Like all of the permanent crewmembers aboard Ocean Watch, since then I’ve taken plenty of sea journeys. In fact, we’re in the midst of a rather exciting and memorable one at this precise moment.
Our current sea journey is the longest to date in our quest to sail Around the Americas, a voyage of nearly 1,800 nautical miles from above the Arctic Circle to the island of Newfoundland. After a little over five full days underway, sometime in the last several hours we’ve reached the halfway point. We’ve done so in fairly sporty conditions.
Ocean Watch is currently beam reaching in anywhere from 20-30 knots of breeze – the wind is coming from almost due west, from the general vicinity of the coast of Labrador, which is about 200 miles abeam – meaning that its crossing over the deck of the boat almost directly amidships, right down the middle.
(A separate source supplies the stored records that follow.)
/-! ### `modColumn` -/

@[simp] theorem State.modColumn_mem (k : Nat) (f : Column → Column) : (s.modColumn k f).mem = s.mem := rfl
@[simp] theorem State.modColumn_tags (k : Nat) (f : Column → Column) : (s.modColumn k f).tags = s.tags := rfl
@[simp] theorem State.modColumn_poison (k : Nat) (f : Column → Column) : (s.modColumn k f).poison = s.poison := rfl
@[simp] theorem State.modColumn_lineKey (k : Nat) (f : Column → Column) : (s.modColumn k f).lineKey = s.lineKey := rfl
@[simp] theorem State.modColumn_l1 (k : Nat) (f : Column → Column) : (s.modColumn k f).l1 = s.l1 := rfl
@[simp] theorem State.modColumn_tlb (k : Nat) (f : Column → Column) : (s.modColumn k f).tlb = s.tlb := rfl
@[simp] theorem State.modColumn_ents (k : Nat) (f : Column → Column) : (s.modColumn k f).ents = s.ents := rfl
@[simp] theorem State.modColumn_teams (k : Nat) (f : Column → Column) : (s.modColumn k f).teams = s.teams := rfl
@[simp] theorem State.modColumn_wgs (k : Nat) (f : Column → Column) : (s.modColumn k f).wgs = s.wgs := rfl
@[simp] theorem State.modColumn_clusters (k : Nat) (f : Column → Column) : (s.modColumn k f).clusters = s.clusters := rfl
@[simp] theorem State.modColumn_grids (k : Nat) (f : Column → Column) : (s.modColumn k f).grids = s.grids := rfl
@[simp] theorem State.modColumn_ops (k : Nat) (f : Column → Column) : (s.modColumn k f).ops = s.ops := rfl
@[simp] theorem State.modColumn_replay (k : Nat) (f : Column → Column) : (s.modColumn k f).replay = s.replay := rfl
@[simp] theorem State.modColumn_copies (k : Nat) (f : Column → Column) : (s.modColumn k f).copies = s.copies := rfl
@[simp] theorem State.modColumn_creds (k : Nat) (f : Column → Column) : (s.modColumn k f).creds = s.creds := rfl
@[simp] theorem State.modColumn_engines (k : Nat) (f : Column → Column) : (s.modColumn k f).engines = s.engines := rfl
@[simp] theorem State.modColumn_ctxs (k : Nat) (f : Column → Column) : (s.modColumn k f).ctxs = s.ctxs := rfl
@[simp] theorem State.modColumn_parts (k : Nat) (f : Column → Column) : (s.modColumn k f).parts = s.parts := rfl
@[simp] theorem State.modColumn_sem (k : Nat) (f : Column → Column) : (s.modColumn k f).sem = s.sem := rfl
@[simp] theorem State.modColumn_evPend (k : Nat) (f : Column → Column) : (s.modColumn k f).evPend = s.evPend := rfl
@[simp] theorem State.modColumn_evMask (k : Nat) (f : Column → Column) : (s.modColumn k f).evMask = s.evMask := rfl
@[simp] theorem State.modColumn_preTo (k : Nat) (f : Column → Column) : (s.modColumn k f).preTo = s.preTo := rfl
@[simp] theorem State.modColumn_hangLim (k : Nat) (f : Column → Column) : (s.modColumn k f).hangLim = s.hangLim := rfl
@[simp] theorem State.modColumn_rrCtx (k : Nat) (f : Column → Column) : (s.modColumn k f).rrCtx = s.rrCtx := rfl
@[simp] theorem State.modColumn_cols (k : Nat) (f : Column → Column) : (s.modColumn k f).cols = tabPut s.cols k (f (s.column k)) := rfl
@[simp] theorem State.modColumn_policy (k : Nat) (f : Column → Column) : (s.modColumn k f).policy = s.policy := rfl
@[simp] theorem State.modColumn_islands (k : Nat) (f : Column → Column) : (s.modColumn k f).islands = s.islands := rfl
@[simp] theorem State.modColumn_debug (k : Nat) (f : Column → Column) : (s.modColumn k f).debug = s.debug := rfl
@[simp] theorem State.modColumn_hists (k : Nat) (f : Column → Column) : (s.modColumn k f).hists = s.hists := rfl
@[simp] theorem State.modColumn_trace (k : Nat) (f : Column → Column) : (s.modColumn k f).trace = s.trace := rfl
@[simp] theorem State.modColumn_member (k : Nat) (f : Column → Column) : (s.modColumn k f).member = s.member := rfl
@[simp] theorem State.modColumn_routes (k : Nat) (f : Column → Column) : (s.modColumn k f).routes = s.routes := rfl
@[simp] theorem State.modColumn_linkEn (k : Nat) (f : Column → Column) : (s.modColumn k f).linkEn = s.linkEn := rfl
@[simp] theorem State.modColumn_links (k : Nat) (f : Column → Column) : (s.modColumn k f).links = s.links := rfl
@[simp] theorem State.modColumn_ports (k : Nat) (f : Column → Column) : (s.modColumn k f).ports = s.ports := rfl
@[simp] theorem State.modColumn_notices (k : Nat) (f : Column → Column) : (s.modColumn k f).notices = s.notices := rfl
@[simp] theorem State.modColumn_sentBlocks (k : Nat) (f : Column → Column) : (s.modColumn k f).sentBlocks = s.sentBlocks := rfl
@[simp] theorem State.modColumn_service (k : Nat) (f : Column → Column) : (s.modColumn k f).service = s.service := rfl
@[simp] theorem State.modColumn_trust (k : Nat) (f : Column → Column) : (s.modColumn k f).trust = s.trust := rfl
@[simp] theorem State.modColumn_irqs (k : Nat) (f : Column → Column) : (s.modColumn k f).irqs = s.irqs := rfl
@[simp] theorem State.modColumn_outbox (k : Nat) (f : Column → Column) : (s.modColumn k f).outbox = s.outbox := rfl
@[simp] theorem State.modColumn_charged (k : Nat) (f : Column → Column) : (s.modColumn k f).charged = s.charged := rfl
@[simp] theorem State.modColumn_responses (k : Nat) (f : Column → Column) : (s.modColumn k f).responses = s.responses := rfl
@[simp] theorem State.modColumn_corrected (k : Nat) (f : Column → Column) : (s.modColumn k f).corrected = s.corrected := rfl
@[simp] theorem State.modColumn_time (k : Nat) (f : Column → Column) : (s.modColumn k f).time = s.time := rfl
@[simp] theorem State.modColumn_cur (k : Nat) (f : Column → Column) : (s.modColumn k f).cur = s.cur := rfl
@[simp] theorem State.modColumn_agenda (k : Nat) (f : Column → Column) : (s.modColumn k f).agenda = s.agenda := rfl
@[simp] theorem State.modColumn_turn (k : Nat) (f : Column → Column) : (s.modColumn k f).turn = s.turn := rfl
@[simp] theorem State.modColumn_nextId (k : Nat) (f : Column → Column) : (s.modColumn k f).nextId = s.nextId := rfl
@[simp] theorem State.modColumn_free (k : Nat) (f : Column → Column) : (s.modColumn k f).free = s.free := rfl
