-- ==== Sys2Proof/Tests/Slice0.lean ====
section
/-! SUPPORT. The modeller's own tests: ill-formed instructions, words written out from the layouts, results of single words, and for every
statement with hypotheses a state that meets them. -/

open Sys2Proof Sys2Proof.Machine Sys2Proof.Claims

namespace Sys2Proof.Tests

set_option Elab.async false

/-! ### States to test on -/

/-- One team of 32 lanes on core 0 in a cluster launch, at the first of two words of a clause in issue; entity 5, team 4, cluster launch 3,
workgroup 2, grid 1. -/
def demo : State := State.reset.placeWord 0

/-- The current entity of a state built from `demo`. -/
def here (s : State) : Cur := (s.curOf 5).getD ⟨5, startEntity 0 0 0, startTeam 0 0 0 0 placedRecord, placedClause 0⟩

/-- `demo` with its entity, its team, its clause, or its workgroup changed. -/
def demoE (f : Entity → Entity) : State := demo.modEnt 5 f
def demoT (f : Team → Team) : State := demo.modTeam 4 f
def demoI (f : Issue → Issue) : State := demoE fun e => { e with issue := e.issue.map f }
def demoW (f : Workgroup → Workgroup) : State := demo.modWg 2 f

/-- A state in which context 0 has the first 64 GiB of its addresses mapped to the same physical addresses; pages may be read, written
and executed. -/
def paged (s : State) : State :=
  ((s.modCtx 0 fun x => { x with root0 := 0x10001 }).storeBytes 0x10000 (leBytes 8 0x14001)).storeBytes 0x14000 (leBytes 8 0x30F)

/-- Nothing is about to happen to a team, as a test. -/
def calmNow (s : State) (tid : Nat) : Bool :=
  match tabGet s.teams tid with
  | some t => !t.dying && (match tabGet s.wgs t.wg with | some w => !w.aborting | none => true)
  | none => true

theorem calm_of (s : State) (tid : Nat) (h : calmNow s tid = true) : s.calm tid := by
  intro t ht
  simp only [calmNow, ht, Bool.and_eq_true, Bool.not_eq_true'] at h
  refine ⟨h.1, fun w hw => ?_⟩
  have := h.2
  rw [hw] at this
  simpa using this

/-- An entity that has a word stands at it. -/
theorem standing_of (s : State) (h : ((s.curOf 5).isSome && s.cur == 5) = true) : Standing s (here s) := by
  simp only [Bool.and_eq_true, beq_iff_eq, Option.isSome_iff_exists] at h
  obtain ⟨⟨c, hc⟩, h5⟩ := h
  simp only [here, hc, Option.getD_some]
  simp only [State.curOf] at hc
  split at hc
  · cases hc
  · split at hc
    · cases hc; exact ⟨h5, ‹_›, ‹_›, ‹_›⟩
    · cases hc

/-- It stands at it, and what else is decided holds. -/
theorem stands (s : State) {p : Prop} (h : ((s.curOf 5).isSome && s.cur == 5) = true ∧ p) : Standing s (here s) ∧ p := ⟨standing_of s h.1, h.2⟩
We are flying a double-reefed main – a sail we’ve reduced in size to about half its possible sail area – and our smallest headsail, which is called the staysail. And we are absolutely soaring along.
We all love sailing, and we’d hoped to get a ton in on this leg, but not only for aesthetic reasons. Fuel depots are few and far between along this stretch of the coast, and under power, Ocean Watch can travel about a thousand miles between pit stops. So we needed to stack some miles under sail to make the run in a single go.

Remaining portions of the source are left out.